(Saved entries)
Start of Block

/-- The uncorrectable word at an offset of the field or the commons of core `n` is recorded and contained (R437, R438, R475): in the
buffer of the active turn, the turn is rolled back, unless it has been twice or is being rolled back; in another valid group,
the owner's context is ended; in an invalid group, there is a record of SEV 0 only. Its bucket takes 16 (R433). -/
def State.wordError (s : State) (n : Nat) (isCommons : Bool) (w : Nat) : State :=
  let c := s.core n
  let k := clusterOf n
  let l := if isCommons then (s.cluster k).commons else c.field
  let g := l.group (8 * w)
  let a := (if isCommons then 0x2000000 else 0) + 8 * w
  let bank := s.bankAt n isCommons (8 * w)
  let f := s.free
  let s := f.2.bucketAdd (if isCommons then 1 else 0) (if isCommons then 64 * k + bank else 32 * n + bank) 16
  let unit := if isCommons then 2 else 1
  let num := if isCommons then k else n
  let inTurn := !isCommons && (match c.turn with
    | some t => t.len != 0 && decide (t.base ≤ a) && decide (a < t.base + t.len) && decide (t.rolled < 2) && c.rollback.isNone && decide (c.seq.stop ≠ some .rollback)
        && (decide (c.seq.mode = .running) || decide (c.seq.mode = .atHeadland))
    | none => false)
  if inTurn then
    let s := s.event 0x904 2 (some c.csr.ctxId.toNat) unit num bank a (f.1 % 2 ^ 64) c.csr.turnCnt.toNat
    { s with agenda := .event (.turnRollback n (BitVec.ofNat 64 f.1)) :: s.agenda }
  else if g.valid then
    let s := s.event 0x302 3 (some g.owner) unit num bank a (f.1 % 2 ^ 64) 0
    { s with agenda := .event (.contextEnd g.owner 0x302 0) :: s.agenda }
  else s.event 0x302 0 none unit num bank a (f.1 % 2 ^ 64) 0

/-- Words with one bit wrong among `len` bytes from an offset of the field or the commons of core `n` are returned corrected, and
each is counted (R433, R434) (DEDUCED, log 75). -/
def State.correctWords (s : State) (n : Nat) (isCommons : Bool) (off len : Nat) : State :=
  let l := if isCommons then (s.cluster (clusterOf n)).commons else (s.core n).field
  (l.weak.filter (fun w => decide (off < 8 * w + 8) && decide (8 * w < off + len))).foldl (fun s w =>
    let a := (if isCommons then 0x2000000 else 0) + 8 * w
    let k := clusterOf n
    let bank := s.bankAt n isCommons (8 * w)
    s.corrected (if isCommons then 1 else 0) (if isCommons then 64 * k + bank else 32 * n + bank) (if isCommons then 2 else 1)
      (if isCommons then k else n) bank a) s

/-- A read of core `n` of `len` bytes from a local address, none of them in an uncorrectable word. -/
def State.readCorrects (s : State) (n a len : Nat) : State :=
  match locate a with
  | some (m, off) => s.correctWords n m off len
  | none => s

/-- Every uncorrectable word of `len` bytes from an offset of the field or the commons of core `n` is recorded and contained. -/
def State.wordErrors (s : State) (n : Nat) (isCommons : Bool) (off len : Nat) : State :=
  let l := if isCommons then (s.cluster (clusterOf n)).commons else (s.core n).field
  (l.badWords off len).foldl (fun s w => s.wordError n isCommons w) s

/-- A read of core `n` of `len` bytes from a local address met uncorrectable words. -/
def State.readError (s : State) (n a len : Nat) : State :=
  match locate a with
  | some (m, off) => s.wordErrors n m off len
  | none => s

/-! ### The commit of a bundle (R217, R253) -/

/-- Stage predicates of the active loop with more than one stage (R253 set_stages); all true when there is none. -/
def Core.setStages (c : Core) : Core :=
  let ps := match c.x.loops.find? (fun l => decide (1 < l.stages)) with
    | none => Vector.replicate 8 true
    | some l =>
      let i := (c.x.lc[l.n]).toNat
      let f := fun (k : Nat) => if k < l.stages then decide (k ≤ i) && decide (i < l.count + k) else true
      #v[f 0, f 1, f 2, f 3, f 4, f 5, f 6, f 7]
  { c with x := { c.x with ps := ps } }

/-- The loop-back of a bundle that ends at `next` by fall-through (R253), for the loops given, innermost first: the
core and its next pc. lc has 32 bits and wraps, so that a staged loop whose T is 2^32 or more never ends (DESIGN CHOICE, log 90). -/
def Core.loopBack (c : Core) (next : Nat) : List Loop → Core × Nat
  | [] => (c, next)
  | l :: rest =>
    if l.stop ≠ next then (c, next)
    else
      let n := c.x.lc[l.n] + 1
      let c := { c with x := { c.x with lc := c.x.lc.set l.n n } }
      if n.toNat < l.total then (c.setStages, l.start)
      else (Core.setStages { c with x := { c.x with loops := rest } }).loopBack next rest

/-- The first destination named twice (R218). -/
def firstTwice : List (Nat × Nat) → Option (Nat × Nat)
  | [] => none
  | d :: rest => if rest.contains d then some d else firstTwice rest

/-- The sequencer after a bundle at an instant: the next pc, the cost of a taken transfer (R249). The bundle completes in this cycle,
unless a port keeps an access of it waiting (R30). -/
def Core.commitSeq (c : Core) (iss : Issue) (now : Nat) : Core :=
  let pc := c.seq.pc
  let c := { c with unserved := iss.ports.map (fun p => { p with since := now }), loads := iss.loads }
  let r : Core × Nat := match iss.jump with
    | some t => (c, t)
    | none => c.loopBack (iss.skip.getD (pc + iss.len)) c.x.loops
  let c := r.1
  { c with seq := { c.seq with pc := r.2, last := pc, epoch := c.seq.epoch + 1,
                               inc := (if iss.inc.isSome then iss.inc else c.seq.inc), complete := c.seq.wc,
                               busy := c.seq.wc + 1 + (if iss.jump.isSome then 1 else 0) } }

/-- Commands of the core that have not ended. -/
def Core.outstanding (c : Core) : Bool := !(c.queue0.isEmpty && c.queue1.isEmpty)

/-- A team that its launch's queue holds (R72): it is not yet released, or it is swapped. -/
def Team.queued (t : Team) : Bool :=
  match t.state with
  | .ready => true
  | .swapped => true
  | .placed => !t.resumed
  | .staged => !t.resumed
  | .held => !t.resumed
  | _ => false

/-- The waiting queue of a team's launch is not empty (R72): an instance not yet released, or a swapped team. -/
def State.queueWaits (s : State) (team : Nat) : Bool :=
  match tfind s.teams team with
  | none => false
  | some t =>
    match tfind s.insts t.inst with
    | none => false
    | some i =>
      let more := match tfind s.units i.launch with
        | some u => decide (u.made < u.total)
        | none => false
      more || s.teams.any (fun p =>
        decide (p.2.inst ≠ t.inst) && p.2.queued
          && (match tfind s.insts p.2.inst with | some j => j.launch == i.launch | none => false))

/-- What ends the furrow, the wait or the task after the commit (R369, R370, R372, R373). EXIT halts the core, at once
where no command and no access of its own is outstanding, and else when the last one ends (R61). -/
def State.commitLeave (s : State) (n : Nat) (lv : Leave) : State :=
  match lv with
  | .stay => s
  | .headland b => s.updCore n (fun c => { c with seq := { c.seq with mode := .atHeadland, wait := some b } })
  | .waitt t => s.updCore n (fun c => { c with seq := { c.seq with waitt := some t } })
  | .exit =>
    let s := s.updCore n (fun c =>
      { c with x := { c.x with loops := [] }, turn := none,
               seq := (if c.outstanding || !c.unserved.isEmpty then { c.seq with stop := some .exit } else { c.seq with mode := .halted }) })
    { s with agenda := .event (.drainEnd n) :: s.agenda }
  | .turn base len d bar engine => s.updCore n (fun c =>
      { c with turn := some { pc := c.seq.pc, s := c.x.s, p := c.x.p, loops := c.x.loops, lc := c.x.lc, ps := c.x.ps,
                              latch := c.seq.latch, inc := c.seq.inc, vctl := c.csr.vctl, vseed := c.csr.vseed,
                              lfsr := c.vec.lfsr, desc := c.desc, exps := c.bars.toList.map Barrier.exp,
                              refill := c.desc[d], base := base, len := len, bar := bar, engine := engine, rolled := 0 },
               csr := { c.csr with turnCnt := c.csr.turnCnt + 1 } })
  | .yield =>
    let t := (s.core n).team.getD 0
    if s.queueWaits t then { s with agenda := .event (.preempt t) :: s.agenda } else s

End of Block
Start of Block

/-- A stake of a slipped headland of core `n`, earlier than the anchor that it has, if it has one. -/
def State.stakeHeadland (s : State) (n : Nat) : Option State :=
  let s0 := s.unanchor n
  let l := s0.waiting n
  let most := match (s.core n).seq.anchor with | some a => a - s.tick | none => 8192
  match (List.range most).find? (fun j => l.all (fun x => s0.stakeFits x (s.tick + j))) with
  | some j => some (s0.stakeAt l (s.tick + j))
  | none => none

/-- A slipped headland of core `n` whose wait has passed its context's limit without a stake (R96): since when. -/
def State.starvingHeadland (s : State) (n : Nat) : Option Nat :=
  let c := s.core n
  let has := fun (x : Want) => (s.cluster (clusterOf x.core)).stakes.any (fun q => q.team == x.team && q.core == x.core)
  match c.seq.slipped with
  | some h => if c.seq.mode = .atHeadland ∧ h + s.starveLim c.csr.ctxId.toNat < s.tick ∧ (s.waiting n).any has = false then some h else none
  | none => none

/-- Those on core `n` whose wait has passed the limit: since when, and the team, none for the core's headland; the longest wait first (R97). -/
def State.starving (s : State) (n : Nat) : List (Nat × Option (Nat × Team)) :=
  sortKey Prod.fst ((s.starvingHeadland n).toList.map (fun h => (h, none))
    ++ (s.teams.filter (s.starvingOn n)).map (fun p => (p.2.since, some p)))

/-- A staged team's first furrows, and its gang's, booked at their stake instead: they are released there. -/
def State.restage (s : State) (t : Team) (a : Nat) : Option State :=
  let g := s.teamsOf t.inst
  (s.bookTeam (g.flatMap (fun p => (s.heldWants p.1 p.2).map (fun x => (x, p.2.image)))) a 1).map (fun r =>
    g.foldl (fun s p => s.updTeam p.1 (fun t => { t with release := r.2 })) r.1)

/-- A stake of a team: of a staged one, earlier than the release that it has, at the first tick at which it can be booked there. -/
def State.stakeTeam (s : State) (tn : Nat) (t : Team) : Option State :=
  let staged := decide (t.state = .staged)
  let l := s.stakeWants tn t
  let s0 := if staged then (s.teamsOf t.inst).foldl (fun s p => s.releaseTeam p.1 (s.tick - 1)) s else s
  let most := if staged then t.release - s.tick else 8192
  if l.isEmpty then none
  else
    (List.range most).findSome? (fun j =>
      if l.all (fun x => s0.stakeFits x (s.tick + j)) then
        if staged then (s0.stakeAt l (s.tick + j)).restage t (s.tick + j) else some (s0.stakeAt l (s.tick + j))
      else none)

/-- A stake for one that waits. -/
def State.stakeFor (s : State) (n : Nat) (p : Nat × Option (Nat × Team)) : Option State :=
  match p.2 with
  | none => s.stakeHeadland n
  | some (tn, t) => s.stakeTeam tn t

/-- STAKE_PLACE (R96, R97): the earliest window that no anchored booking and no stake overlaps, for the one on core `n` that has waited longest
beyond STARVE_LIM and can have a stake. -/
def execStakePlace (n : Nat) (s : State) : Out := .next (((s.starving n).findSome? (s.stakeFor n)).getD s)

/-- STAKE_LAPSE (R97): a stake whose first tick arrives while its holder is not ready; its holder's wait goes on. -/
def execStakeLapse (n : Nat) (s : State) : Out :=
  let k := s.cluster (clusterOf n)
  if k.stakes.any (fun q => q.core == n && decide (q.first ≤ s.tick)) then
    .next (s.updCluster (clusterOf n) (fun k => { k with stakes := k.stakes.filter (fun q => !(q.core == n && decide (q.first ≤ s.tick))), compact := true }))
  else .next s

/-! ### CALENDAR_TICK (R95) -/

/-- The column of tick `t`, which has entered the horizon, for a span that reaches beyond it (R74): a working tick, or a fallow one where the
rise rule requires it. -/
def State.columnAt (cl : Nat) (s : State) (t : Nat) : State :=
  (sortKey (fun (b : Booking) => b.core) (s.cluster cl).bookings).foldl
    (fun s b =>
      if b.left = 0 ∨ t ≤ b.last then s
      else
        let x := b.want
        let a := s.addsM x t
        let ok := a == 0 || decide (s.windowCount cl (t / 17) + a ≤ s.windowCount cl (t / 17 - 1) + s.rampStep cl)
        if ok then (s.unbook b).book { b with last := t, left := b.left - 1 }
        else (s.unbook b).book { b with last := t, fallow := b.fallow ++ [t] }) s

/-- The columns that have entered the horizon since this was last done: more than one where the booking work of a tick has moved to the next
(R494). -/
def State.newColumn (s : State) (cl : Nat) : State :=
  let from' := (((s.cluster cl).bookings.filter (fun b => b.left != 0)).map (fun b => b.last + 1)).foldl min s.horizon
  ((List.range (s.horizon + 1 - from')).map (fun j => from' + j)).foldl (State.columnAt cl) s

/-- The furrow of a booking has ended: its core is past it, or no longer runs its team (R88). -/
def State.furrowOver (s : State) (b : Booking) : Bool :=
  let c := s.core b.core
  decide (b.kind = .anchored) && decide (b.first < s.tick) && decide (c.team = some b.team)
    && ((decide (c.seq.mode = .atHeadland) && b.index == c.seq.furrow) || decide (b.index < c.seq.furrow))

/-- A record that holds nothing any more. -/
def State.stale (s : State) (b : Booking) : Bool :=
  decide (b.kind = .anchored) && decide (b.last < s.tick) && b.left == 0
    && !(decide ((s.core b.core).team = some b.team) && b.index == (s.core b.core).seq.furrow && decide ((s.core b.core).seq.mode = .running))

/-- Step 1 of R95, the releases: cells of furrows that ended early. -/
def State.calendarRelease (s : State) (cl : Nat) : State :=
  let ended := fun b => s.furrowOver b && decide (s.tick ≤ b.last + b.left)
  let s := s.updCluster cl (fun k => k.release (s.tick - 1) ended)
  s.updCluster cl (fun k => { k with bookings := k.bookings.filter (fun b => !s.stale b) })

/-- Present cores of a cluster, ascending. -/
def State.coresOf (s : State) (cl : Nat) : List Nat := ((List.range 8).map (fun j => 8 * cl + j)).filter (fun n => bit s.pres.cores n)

End of Block

*Task objective*: The output should be exactly the lines above from the line containing "if staged then (s0.stakeAt" to the line containing "goes on. -/", inclusive, with no other lines.

*Response to the exercise*:
        if staged then (s0.stakeAt l (s.tick + j)).restage t (s.tick + j) else some (s0.stakeAt l (s.tick + j))
      else none)

/-- A stake for one that waits. -/
def State.stakeFor (s : State) (n : Nat) (p : Nat × Option (Nat × Team)) : Option State :=
  match p.2 with
  | none => s.stakeHeadland n
  | some (tn, t) => s.stakeTeam tn t

/-- STAKE_PLACE (R96, R97): the earliest window that no anchored booking and no stake overlaps, for the one on core `n` that has waited longest
beyond STARVE_LIM and can have a stake. -/
def execStakePlace (n : Nat) (s : State) : Out := .next (((s.starving n).findSome? (s.stakeFor n)).getD s)

/-- STAKE_LAPSE (R97): a stake whose first tick arrives while its holder is not ready; its holder's wait goes on. -/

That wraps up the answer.